The park in Florida consists of over 1,000 animals, throughout seven sections in the 4-mile preserve as well as the 33-acre Amusement Park.

Visitors who purchase a ticket enter the park in their own vehicle (no convertibles or soft top covers), driving slowly at their own pace, and view the animals while listening to a recorded narration which is available via streaming from SoundCloud. Many of the animals, such as giraffes, antelope, and zebras, are allowed to roam freely throughout the preserve, even crossing the road in front of vehicles. Others, such as lions or apes, are segregated behind fences or water barriers.

Visitors are warned to drive slowly and carefully, to avoid stopping too close to animals, and not to open their car doors or windows. The lions, whose ability to roam freely with cars was one of the park's original attractions, were separated from visitors by a fence around the road in 2005, due to visitors ignoring warnings and opening their car doors. Additionally, opening windows near the frequently seen ostrich is not recommended, as they often peck on the reflective windows and windshields of passing cars.

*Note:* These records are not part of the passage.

-- ==== Sys2Proof/Laws/State.lean ====
section
/-! SUPPORT. The fields of the state after each update of one block or one record: every other field is as
before. True by computation, and used by simp, so that no proof unfolds an update of the state. -/

namespace Sys2Proof.Machine

section Updates
variable (s : State)

@[simp] theorem modBoard_pending (f : Board → Board) : (modBoard f s).pending = s.pending := rfl
@[simp] theorem modBoard_clock (f : Board → Board) : (modBoard f s).clock = s.clock := rfl
@[simp] theorem modBoard_freeCtr (f : Board → Board) : (modBoard f s).freeCtr = s.freeCtr := rfl
@[simp] theorem modBoard_nextId (f : Board → Board) : (modBoard f s).nextId = s.nextId := rfl
@[simp] theorem modBoard_out (f : Board → Board) : (modBoard f s).out = s.out := rfl
@[simp] theorem modBoard_board (f : Board → Board) : (modBoard f s).board = f s.board := rfl
@[simp] theorem modBoard_boot (f : Board → Board) : (modBoard f s).boot = s.boot := rfl
@[simp] theorem modBoard_dict (f : Board → Board) : (modBoard f s).dict = s.dict := rfl
@[simp] theorem modBoard_mbx (f : Board → Board) : (modBoard f s).mbx = s.mbx := rfl
@[simp] theorem modBoard_ports (f : Board → Board) : (modBoard f s).ports = s.ports := rfl
@[simp] theorem modBoard_time (f : Board → Board) : (modBoard f s).time = s.time := rfl
@[simp] theorem modBoard_frer (f : Board → Board) : (modBoard f s).frer = s.frer := rfl
@[simp] theorem modBoard_cls (f : Board → Board) : (modBoard f s).cls = s.cls := rfl
@[simp] theorem modBoard_tables (f : Board → Board) : (modBoard f s).tables = s.tables := rfl
@[simp] theorem modBoard_flow (f : Board → Board) : (modBoard f s).flow = s.flow := rfl
@[simp] theorem modBoard_buf (f : Board → Board) : (modBoard f s).buf = s.buf := rfl
@[simp] theorem modBoard_sched (f : Board → Board) : (modBoard f s).sched = s.sched := rfl
@[simp] theorem modBoard_ep (f : Board → Board) : (modBoard f s).ep = s.ep := rfl
@[simp] theorem modBoard_polders (f : Board → Board) : (modBoard f s).polders = s.polders := rfl
@[simp] theorem modBoard_wq (f : Board → Board) : (modBoard f s).wq = s.wq := rfl
@[simp] theorem modBoard_cipher (f : Board → Board) : (modBoard f s).cipher = s.cipher := rfl
@[simp] theorem modBoard_siphon (f : Board → Board) : (modBoard f s).siphon = s.siphon := rfl
@[simp] theorem modBoard_jrn (f : Board → Board) : (modBoard f s).jrn = s.jrn := rfl
@[simp] theorem modBoard_evt (f : Board → Board) : (modBoard f s).evt = s.evt := rfl
@[simp] theorem modBoard_test (f : Board → Board) : (modBoard f s).test = s.test := rfl
@[simp] theorem modBoard_culv (f : Board → Board) : (modBoard f s).culv = s.culv := rfl

@[simp] theorem modBoot_pending (f : Boot → Boot) : (modBoot f s).pending = s.pending := rfl
@[simp] theorem modBoot_clock (f : Boot → Boot) : (modBoot f s).clock = s.clock := rfl
@[simp] theorem modBoot_freeCtr (f : Boot → Boot) : (modBoot f s).freeCtr = s.freeCtr := rfl
@[simp] theorem modBoot_nextId (f : Boot → Boot) : (modBoot f s).nextId = s.nextId := rfl
@[simp] theorem modBoot_out (f : Boot → Boot) : (modBoot f s).out = s.out := rfl
@[simp] theorem modBoot_board (f : Boot → Boot) : (modBoot f s).board = s.board := rfl
@[simp] theorem modBoot_boot (f : Boot → Boot) : (modBoot f s).boot = f s.boot := rfl
@[simp] theorem modBoot_dict (f : Boot → Boot) : (modBoot f s).dict = s.dict := rfl
@[simp] theorem modBoot_mbx (f : Boot → Boot) : (modBoot f s).mbx = s.mbx := rfl
@[simp] theorem modBoot_ports (f : Boot → Boot) : (modBoot f s).ports = s.ports := rfl
@[simp] theorem modBoot_time (f : Boot → Boot) : (modBoot f s).time = s.time := rfl
@[simp] theorem modBoot_frer (f : Boot → Boot) : (modBoot f s).frer = s.frer := rfl
@[simp] theorem modBoot_cls (f : Boot → Boot) : (modBoot f s).cls = s.cls := rfl
@[simp] theorem modBoot_tables (f : Boot → Boot) : (modBoot f s).tables = s.tables := rfl
@[simp] theorem modBoot_flow (f : Boot → Boot) : (modBoot f s).flow = s.flow := rfl
@[simp] theorem modBoot_buf (f : Boot → Boot) : (modBoot f s).buf = s.buf := rfl
@[simp] theorem modBoot_sched (f : Boot → Boot) : (modBoot f s).sched = s.sched := rfl
@[simp] theorem modBoot_ep (f : Boot → Boot) : (modBoot f s).ep = s.ep := rfl
@[simp] theorem modBoot_polders (f : Boot → Boot) : (modBoot f s).polders = s.polders := rfl
@[simp] theorem modBoot_wq (f : Boot → Boot) : (modBoot f s).wq = s.wq := rfl
@[simp] theorem modBoot_cipher (f : Boot → Boot) : (modBoot f s).cipher = s.cipher := rfl
@[simp] theorem modBoot_siphon (f : Boot → Boot) : (modBoot f s).siphon = s.siphon := rfl
@[simp] theorem modBoot_jrn (f : Boot → Boot) : (modBoot f s).jrn = s.jrn := rfl
@[simp] theorem modBoot_evt (f : Boot → Boot) : (modBoot f s).evt = s.evt := rfl
@[simp] theorem modBoot_test (f : Boot → Boot) : (modBoot f s).test = s.test := rfl
@[simp] theorem modBoot_culv (f : Boot → Boot) : (modBoot f s).culv = s.culv := rfl

@[simp] theorem modDict_pending (f : Dict → Dict) : (modDict f s).pending = s.pending := rfl
@[simp] theorem modDict_clock (f : Dict → Dict) : (modDict f s).clock = s.clock := rfl
@[simp] theorem modDict_freeCtr (f : Dict → Dict) : (modDict f s).freeCtr = s.freeCtr := rfl
@[simp] theorem modDict_nextId (f : Dict → Dict) : (modDict f s).nextId = s.nextId := rfl
@[simp] theorem modDict_out (f : Dict → Dict) : (modDict f s).out = s.out := rfl
@[simp] theorem modDict_board (f : Dict → Dict) : (modDict f s).board = s.board := rfl
@[simp] theorem modDict_boot (f : Dict → Dict) : (modDict f s).boot = s.boot := rfl
@[simp] theorem modDict_dict (f : Dict → Dict) : (modDict f s).dict = f s.dict := rfl
@[simp] theorem modDict_mbx (f : Dict → Dict) : (modDict f s).mbx = s.mbx := rfl
@[simp] theorem modDict_ports (f : Dict → Dict) : (modDict f s).ports = s.ports := rfl
@[simp] theorem modDict_time (f : Dict → Dict) : (modDict f s).time = s.time := rfl
@[simp] theorem modDict_frer (f : Dict → Dict) : (modDict f s).frer = s.frer := rfl
@[simp] theorem modDict_cls (f : Dict → Dict) : (modDict f s).cls = s.cls := rfl
@[simp] theorem modDict_tables (f : Dict → Dict) : (modDict f s).tables = s.tables := rfl
@[simp] theorem modDict_flow (f : Dict → Dict) : (modDict f s).flow = s.flow := rfl
@[simp] theorem modDict_buf (f : Dict → Dict) : (modDict f s).buf = s.buf := rfl
@[simp] theorem modDict_sched (f : Dict → Dict) : (modDict f s).sched = s.sched := rfl
@[simp] theorem modDict_ep (f : Dict → Dict) : (modDict f s).ep = s.ep := rfl
@[simp] theorem modDict_polders (f : Dict → Dict) : (modDict f s).polders = s.polders := rfl
@[simp] theorem modDict_wq (f : Dict → Dict) : (modDict f s).wq = s.wq := rfl
@[simp] theorem modDict_cipher (f : Dict → Dict) : (modDict f s).cipher = s.cipher := rfl
@[simp] theorem modDict_siphon (f : Dict → Dict) : (modDict f s).siphon = s.siphon := rfl
@[simp] theorem modDict_jrn (f : Dict → Dict) : (modDict f s).jrn = s.jrn := rfl
@[simp] theorem modDict_evt (f : Dict → Dict) : (modDict f s).evt = s.evt := rfl
@[simp] theorem modDict_test (f : Dict → Dict) : (modDict f s).test = s.test := rfl
@[simp] theorem modDict_culv (f : Dict → Dict) : (modDict f s).culv = s.culv := rfl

A unique aspect of Lion Country Safari is the chimpanzee exhibit. The chimpanzees live on an island system where they move to a different island every day, replicating their natural nomadic lifestyle. The chimpanzees live in complex social groups, as they would in the wild. Because of this, Lion Country Safari has been useful to those interested in behavioral studies of chimpanzees. One of the chimpanzees, named Little Mama, recorded as the oldest known living chimpanzee, was born around 1938, died on November 14, 2017, from kidney failure. Lion Country Safari also serves as a retirement facility for chimpanzees who were once used in research laboratories and entertainment.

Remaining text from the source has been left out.